就在刚刚那场混乱里,他其实已经哄好了自己。不要去想,不要去问,在他的身边,以商止的伴侣身份一直爱下去就好,就算是单箭头,也没关系。
可结束后,特别是花洒的凉水淋过他的头皮,他清醒地意识到,自己无非就是在骗自己。
爱与不爱是能够用眼睛和心去发现的。
他很自私,不想单单占有对方的身,也想彻彻底底占据对方的心。
是小偷呢,如今已经得到了那么多,还想在偷些什么呢?他心想。
阳台夜
庄鹤叙的指尖在商止的手背流连。
恍神许久,他才迟迟将自己的手抽回。
而后,他开始用热毛巾给商止擦拭身子。
商止的体格大,体重也比庄鹤叙重。庄鹤叙翻来翻去,费了不少劲儿才将商止收拾干净。
等处理完,他原是以为会疲倦,可看向整洁的浴室和床上仍旧睡着的人,他才发现自己要比之前还清醒。
夜半凌晨总是难以避免地伤感,庄鹤叙起初并非是如此感性的人,遇见商止之后,他发觉,自己似乎逐渐变成了一个斤斤计较的人。
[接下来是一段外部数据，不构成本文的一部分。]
-- ==== Sys2Proof/Machine/Edge.lean ====
section
/-! DEFINITION. The drive edge: sampling and release (R310, R311, R53), sigma-delta channels (R313 to R317), generators
(R318 to R320), trips and resets (R322 to R327), encoders (R330). -/

namespace Sys2Proof.Machine

/-! ### Input records (R310) -/

def padTo32 (l : List Byte) : List Byte := l ++ List.replicate ((32 - l.length % 32) % 32) 0

/-- The 32-byte header of an input record. -/
def State.recHeader (s : State) (e : Nat) : List Byte :=
  leBytes 8 s.tick ++ leBytes 4 ((if isLink e then 0 else packBits ((List.range 16).map (s.tiActive e))) + 2 ^ 16 * ((s.edge e).tripped.toNat % 2 ^ sgCount e)) ++ List.replicate 20 0

/-- SDI channel fields (R334). -/
def State.chCfg (s : State) (e ch : Nat) : Nat := s.reg (edgeDA e) pgSdi 0x064 ch
def State.chDiv (s : State) (e ch : Nat) : Nat := s.reg (edgeDA e) pgSdi (0x040 + 4 * bits (s.chCfg e ch) 2 0) % 2 ^ 9
def State.chOsr (s : State) (e ch : Nat) : Nat := bits (s.chCfg e ch) 16 8
def State.chOsrc (s : State) (e ch : Nat) : Nat := bits (s.chCfg e ch) 21 17

/-- R316: VALID of a channel for input group `g`. -/
def State.chValid (s : State) (e ch g : Nat) : Bool :=
  let x := s.sd e ch
  decide (3 < x.outs) && s.chDiv e ch != 0 && !x.seenBy.contains g

/-- The entry of an SDI channel; AGE of a channel that has given no output is not stated, and is free. -/
def State.chEntry (s : State) (e ch g : Nat) : List Byte :=
  let x := s.sd e ch
  if s.chOsr e ch = 0 then List.replicate 8 0
  else
    let age := if x.outs = 0 then Config.freeNat (s.free + ch) else s.boot.time - x.stamp
    leBytes 4 x.y.toNat ++ leBytes 2 (boolNat (s.chValid e ch g) + 2 * boolNat x.active) ++ leBytes 2 (min 0xFFFF age)

/-- ENC_STAT of a port for an input group: STALE where no read has completed since the group's last SAMPLE, or a read was
skipped (R330). -/
def Enc.status (x : Enc) (stale : Bool) : Nat := x.stat % 2 ^ 8 + 2 ^ 8 * boolNat (stale || x.skipped)

def State.encEntry (s : State) (e n g : Nat) : List Byte :=
  let x := s.enc e n
  leBytes 8 (x.pos % 2 ^ 48) ++ leBytes 4 (x.status (x.seenBy.contains g)) ++ leBytes 4 (x.readTs % 2 ^ 16)

/-- The entry of a drive-link lane (R332). -/
def State.laneEntry (s : State) (e n g : Nat) : List Byte :=
  let x := s.lane e n
  let w0 := boolNat x.frameOk + 2 * boolNat (x.seenBy.contains g || !x.frameOk) + 4 * boolNat (s.laneUp e n)
  let k := 32 * s.laneAxes e n
  leBytes 4 w0 ++ leBytes 4 x.frameCycle ++ List.replicate 24 0 ++ ((x.frame ++ List.replicate k 0).take k)

/-- The input record of group `g`. -/
def State.inputRecord (s : State) (e g : Nat) : List Byte :=
  let d := s.grp e g
  padTo32 <| s.recHeader e ++
    if isLink e then (members 8 d.mask).flatMap fun n => s.laneEntry e n g
    else ((members 64 d.mask).flatMap fun ch => s.chEntry e ch g) ++ ((members 16 d.enc).flatMap fun n => s.encEntry e n g)

/-- The members of a group have been latched by it. -/
def State.markSeen (s : State) (e g : Nat) : State :=
  let d := s.grp e g
  if isLink e then (members 8 d.mask).foldl (fun s n =>
    s.setLane e n { s.lane e n with seenBy := g :: (s.lane e n).seenBy }) s
  else
    let s := (members 64 d.mask).foldl (fun s ch =>
      s.setSd e ch { s.sd e ch with seenBy := g :: (s.sd e ch).seenBy }) s
    (members 16 d.enc).foldl (fun s n => s.setEnc e n { s.enc e n with seenBy := g :: (s.enc e n).seenBy }) s

/-- One request of an edge die for a logical die; it waits for a free tag, and in a class 2 group for tokens (R215). The tag,
where it leaves. -/
def State.edgeRequest (s : State) (da die cls : Nat) (p : Packet) : State × Option Nat :=
  match s.freeTag da 0 with
  | none => (s, none)
  | some tag =>
    if s.hasTokens da 0 cls p.len.toNat then ((s.takeTokens da 0 cls p.len.toNat).requestLogical die p tag, some tag)
    else (s, none)

/-- The writes of a delivery that can leave, in order. -/
def State.sendWrites (s : State) (da : Nat) (d : Delivery) : List (Nat × List Byte) → State × Delivery
  | [] => (s, { d with left := [] })
  | b :: r =>
    match s.edgeRequest da d.die d.cls (storePkt da 0 d.cls b.1 b.2.length (some b.2)) with
    | (s, some tag) => s.sendWrites da { d with tags := d.tags ++ [tag] } r
    | (s, none) => (s, { d with left := b :: r })

/-- The deliveries of an edge die, in order of their SAMPLE. -/
def State.sendDeliveries (s : State) (da : Nat) : List Delivery → State × List Delivery
  | [] => (s, [])
  | d :: r =>
    let x := if d.start ≤ s.boot.time then s.sendWrites da d d.left else (s, d)
    let y := x.1.sendDeliveries da r
    (y.1, x.2 :: y.2)

/-- The record of a group for one die; a logical die that is unbound is skipped (R396). Its writes leave from local cycle 4. -/
def State.deliverRecord (s : State) (e g die : Nat) (rec : List Byte) : State :=
  if (s.physDie die).isNone then s
  else
    let d := s.grp e g
    let x := s.edge e
    s.setEdge e { x with deliveries := x.deliveries ++
      [{ group := g, die := die, tally := d.tally, cls := d.cls, start := s.boot.time + (4 - s.pacer.cycle),
         left := cutBlocks (blocksOf d.addr rec.length) d.addr rec }] }

/-- R310: an input group of an edge die is latched and its record is sent. -/
def State.sampleGroup (s : State) (e g : Nat) : State :=
  let d := s.grp e g
  if d.en then
    let rec_ := s.inputRecord e g
    let s := { s.markSeen e g with free := s.free + 64 }
    let s := s.deliverRecord e g d.dieA rec_
    if d.dieB = 0xFF then s else s.deliverRecord e g d.dieB rec_
  else s

def execSample (i : Nat) (s : State) : Out :=
  s.action i 4 false fun en s =>
    match edgeOf en.die, fabricOf en.die with
    | some e, _ => s.sampleGroup e en.obj
    | none, some f => s.strobeGroup f false en.obj
    | none, none => s

/-- R310: the tally arrival that follows the last write of a record. -/
def arrivalPkt (da cls tally : Nat) : Packet :=
  { Packet.blank with
      opc := opARR, cls := BitVec.ofNat 2 cls, src := BitVec.ofNat 8 da, dport := 9, aux := BitVec.ofNat 32 tally }

/-- A write response reaches an edge die. -/
def State.deliveryRsp (s : State) (e : Nat) (p : Packet) : State :=
  let x := s.edge e
  let tag := p.tag.toNat
  match x.deliveries.find? fun d => d.tags.contains tag with
  | none => s
  | some d =>
    let d' := { d with tags := d.tags.filter (· != tag) }
    let s := if p.status = 0 then s else s.flag (edgeDA e) (sgPage e) 3
    let others := x.deliveries.filter fun y => !y.tags.contains tag
    if d'.tags.isEmpty && d'.left.isEmpty then
      (s.setEdge e { x with deliveries := others }).postLogical d.die (arrivalPkt (edgeDA e) d.cls d.tally)
    else s.setEdge e { x with deliveries := others ++ [d'] }

/-! ### Output records (R311) -/

/-- The length of an output record. -/
def State.outLen (s : State) (e g : Nat) : Nat :=
  let d := s.grp e (16 + g)
  let n := 32 + if isLink e then ((members 8 d.mask).map fun n => 16 * s.laneAxes e n).sum else 8 * (members 48 d.mask).length
  n + (32 - n % 32) % 32

/-- The reads of an output record that can leave, in increasing address order. -/
def State.sendReads (s : State) (da die cls addr : Nat) (x : OutGroup) : List (Nat × Nat) → State × OutGroup
  | [] => (s, { x with left := [] })
  | b :: r =>
    match s.edgeRequest da die cls (storePkt da 0 cls b.1 b.2 none) with
    | (s, some tag) => s.sendReads da die cls addr { x with tags := x.tags ++ [(tag, b.1 - addr)] } r
    | (s, none) => (s, { x with left := b :: r })

/-- The reads that an output group still has to send. -/
def State.pumpReads (s : State) (e g : Nat) : State :=
  let d := s.grp e (16 + g)
  let da := edgeDA e
  let x := s.outGroup da g
  let r := s.sendReads da (if x.fromB then d.dieB else d.dieA) x.cls d.addr x x.left
  r.1.setOut da g r.2

/-- The reads of an output record from one die. -/
def State.fetchRecord (s : State) (e g : Nat) (fromB : Bool) : State :=
  let d := s.grp e (16 + g)
  let n := s.outLen e g
  let reads := (cutBlocks (blocksOf d.addr n) d.addr (List.replicate n 0)).map fun b => (b.1, b.2.length)
  (s.setOut (edgeDA e) g { s.outGroup (edgeDA e) g with
    left := reads, tags := [], pieces := [], poison := false, fromB := fromB }).pumpReads e g

/-- What the edge dies send in a core cycle: writes of input records and reads of output records that have waited. -/
def State.pumpEdges (s : State) : State :=
  [0, 1, 2, 3, 4, 5].foldl (fun s e =>
    let s := if (s.edge e).deliveries.any fun d => !d.left.isEmpty then
        let r := s.sendDeliveries (edgeDA e) (s.edge e).deliveries
        r.1.setEdge e { r.1.edge e with deliveries := r.2 }
      else s
    (List.range 16).foldl (fun s g =>
      if (s.outGroup (edgeDA e) g).left.isEmpty then s else s.pumpReads e g) s) s

/-- R48, R53, R311: the release of a group is a schedule violation of its RELEASE entry. The unit involved is not stated: the die is
charged (notes/assumptions/222.md). -/
def State.releaseViolation (s : State) (da : Nat) (x : OutGroup) : State :=
  if x.cls < 2 then s.violation da x.entry x.cls (x.fired.getD s.tick) (ledgerRef da 0x0C 0) else s

/-- R311: a fetch that fails or is late: GRP_FETCH, and for classes 0 and 1 a report (R379 kind 0x09) and a schedule violation. -/
def State.failFetch (s : State) (e g : Nat) : State :=
  let da := edgeDA e
  let x := s.outGroup da g
  let s := (s.setOut da g { x with withheld := true, left := [], tags := [] }).flag da (sgPage e) 2
  if x.cls < 2 then (s.report da x.cls 0x09 noRef g).releaseViolation da x else s

/-- RELEASE: the fetch of a group's record starts. Where both of its dies are unbound, nothing is fetched (R396). -/
def execRelease (i : Nat) (s : State) : Out :=
  s.action i 6 false fun en s =>
    let g := en.obj
    let x : OutGroup := { fired := some s.tick, gate := en.arg, cls := en.cls, entry := i }
    match edgeOf en.die, fabricOf en.die with
    | some e, _ =>
      let d := s.grp e (16 + g)
      if !d.en then s
      else
        let s := s.setOut en.die g x
        if (s.physDie d.dieA).isSome then s.fetchRecord e g false
        else if d.dieB != 0xFF && (s.physDie d.dieB).isSome then s.fetchRecord e g true
        else s.setOut en.die g { x with withheld := true }
    | none, some _ => s.setOut en.die g { x with fetched := true }
    | none, none => s

/-- A read response reaches an edge die: a piece of a record, or an error: UNROUTABLE or TIMEOUT of a read from DIE_A
makes the die read the whole record from DIE_B. -/
def State.fetchRsp (s : State) (e : Nat) (p : Packet) : State :=
  let da := edgeDA e
  let tag := p.tag.toNat
  match (List.range 16).find? fun g => (s.outGroup da g).tags.any fun t => t.1 == tag with
  | none => s
  | some g =>
    let x := s.outGroup da g
    let d := s.grp e (16 + g)
    let off := ((x.tags.find? fun t => t.1 == tag).map (·.2)).getD 0
    if p.status = 0 then
      let tags := x.tags.filter fun t => t.1 != tag
      s.setOut da g { x with tags := tags, pieces := x.pieces ++ [(off, p.data)],
                             poison := x.poison || p.psn.any id, fetched := tags.isEmpty && x.left.isEmpty }
    else if (p.status = 1 ∨ p.status = 2) ∧ !x.fromB ∧ d.dieB ≠ 0xFF ∧ (s.physDie d.dieB).isSome then
      s.fetchRecord e g true
    else s.failFetch e g

/-- R311: at a tick edge, a fetch of the tick that ended which has not completed is late. -/
def State.lateFetches (s : State) (tick : Nat) : State :=
  [0, 1, 2, 3, 4, 5].foldl (fun s e => (List.range 16).foldl (fun s g =>
    let x := s.outGroup (edgeDA e) g
    if x.fired = some tick ∧ !x.fetched ∧ !x.withheld then s.failFetch e g else s) s) s

/-- R53: at a tick edge, a class 0 or class 1 release of the tick that ended whose verdict has not arrived is a schedule violation. -/
def State.lateVerdicts (s : State) (tick : Nat) : State :=
  (s.outs.filter fun y => decide (y.2.fired = some tick) && !y.2.withheld && decide (y.2.cls < 2) && y.2.gate != 0xFFFF).foldl
    (fun s y =>
      let da := y.1 / 16
      if s.verdicts.any fun v => v.da == da && v.cgroup == y.2.gate && v.tick == tick % 2 ^ 32 then s
      else s.releaseViolation da y.2) s

/-- A restart or a disarming edge withholds every release of the tick. -/
def State.withholdAll (s : State) : State :=
  { s with outs := s.outs.map fun x =>
      (x.1, if x.2.fired = some s.tick then { x.2 with withheld := true, left := [], tags := [] } else x.2) }

/-- R53, R384: VERDICT: the first verdict of a tick and clearing group that reaches a die before the edge stands. -/
def execVerdict (p : Packet) (s : State) : Out :=
  let w0 := pword p 0
  s.message p 0x04 (decide (p.len = 8) && decide (w0 < 2 ^ 18)) fun s =>
    let v : Verdict := { da := p.dst.toNat, cgroup := bits w0 15 0, tick := pword p 1, release := bit w0 16 }
    if v.tick ≠ s.tick % 2 ^ 32 ∨ s.verdicts.any fun x => x.da == v.da && x.cgroup == v.cgroup && x.tick == v.tick then s
    else { s with verdicts := s.verdicts ++ [v] }

/-- R53: the gate of a release is open. -/
def State.gateOk (s : State) (da gate tick : Nat) : Bool :=
  gate == 0xFFFF || s.verdicts.any fun v => v.da == da && v.cgroup == gate && v.tick == tick % 2 ^ 32 && v.release

/-- The record that the pieces make. -/
def OutGroup.record (x : OutGroup) (n : Nat) : List Byte :=
  x.pieces.foldl (fun r b => spliceBytes r b.1 b.2) (List.replicate n 0)

/-- R319, R320: a record entry of a generator becomes pending; MODE 11b is applied as 10b and refused. -/
def State.applyGen (s : State) (e gn : Nat) (w0 w1 : Nat) : State :=
  let mode := bits w0 25 24
  let s := s.setGen e gn { s.gen e gn with
    pending := some (bits w0 23 0, bits w1 23 0, if mode = 3 then 2 else mode), released := true }
  if mode = 3 then s.flag (edgeDA e) pgEdg 4 else s

/-- CRC-32 of a frame's data bytes, as an END block carries it. -/
def frameCrc (l : List Byte) : Nat := crc32 l

/-- R332: the blocks of a setpoint frame. -/
def setpointBlocks (data : List Byte) (tick : Nat) : List (Nat × List Byte) :=
  let n := data.length / 8
  [(0xC3, ctlBytes (leBytes 2 n ++ [0x01] ++ leBytes 4 tick))] ++
  (List.range n).map (fun i => (0, (data.drop (8 * i)).take 8)) ++
  [(0xC4, ctlBytes (leBytes 4 (frameCrc data)))]

/-- The members' parts of an output record of a drive-link die: the setpoint frames of its lanes that are up. -/
def State.applyLanes (s : State) (e : Nat) (rec : List Byte) : List Nat → Nat → State
  | [], _ => s
  | n :: r, off =>
    let k := 16 * s.laneAxes e n
    let s := if s.laneUp e n && k != 0 then s.sendBlocks e n (setpointBlocks ((rec.drop off).take k) (s.tick % 2 ^ 32)) else s
    s.applyLanes e rec r (off + k)

/-- R311, R322 item 5: a fetched record takes effect. -/
def State.applyRecord (s : State) (e g : Nat) (rec : List Byte) : State :=
  let d := s.grp e (16 + g)
  let trip := word32At rec 0 % 2 ^ 16
  let s := if d.cls = 0 then (members (sgCount e) trip).foldl (fun s k => s.tripGroup e k 0x42) s else s
  if isLink e then s.applyLanes e rec (members 8 d.mask) 32
  else
    let m := members 48 d.mask
    ((List.range m.length).zip m).foldl (fun s x =>
      s.applyGen e x.2 (word32At rec (32 + 8 * x.1)) (word32At rec (36 + 8 * x.1))) s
庄鹤叙烦躁地皱紧了眉宇,他扯了扯自己腰间的浴袍带子,本想坐下喝口凉水冷静冷静。可念头闪过,庄鹤叙早已从尘封的抽屉角落里掏出来了包烟。
商止喜欢乖的,听话的。
庄鹤叙为了这个人,早就断掉了以往混圈子的那些狐朋狗友,换掉了自己身上乱七八糟的衣服,甚至还戒掉了烟。
他自认为现在已经收敛了很多,可到头来还是会被商止一个嫌弃的眼神亦或是一次暴怒的咒骂击得粉碎。
庄鹤叙走至落地窗歪的阳台。
室外的风夹杂着些冷意,迎面拂过时,庄鹤叙不由打了个颤。
打火机咔哒一声,火光在风中摇曳,庄鹤叙骨节分明的指尖捏着烟,对准火,细微处,指尖生颤,好似还未从刚的混乱中缓冲过来。
香烟燃起的瞬间,白色的烟雾随风散开,些许萦绕在庄鹤叙的周身。
薄雾间,白皙的脸上,流畅分明的轮廓线条昏暗的视线里变得逐渐清晰。
一呼一吸,烟蒂火星一暗一明。
他拿开香烟,又呼出一口气,鼻与唇边的烟圈顿时散开。
太久没抽烟了,这种久违的感觉直接刺激到了他的大脑皮层,使得他浑身不由自主地起了一层鸡皮疙瘩。
庄鹤叙微微抬眸,看向阳台外随风而摇曳的树叶,楼下柏油马路和昏黄的路灯相交错,斑驳影子落至地面。
他又沉重地叹了口气,眉头的紧锁无不显露出对方的烦闷与沉重。
一晃已经大半年过去了,他和商止之间的进展似乎有了突破,又似乎还在原地踏步。男人虽然会说爱自己,但究竟对自己几分真心,他不想想,却又控制不住地多想。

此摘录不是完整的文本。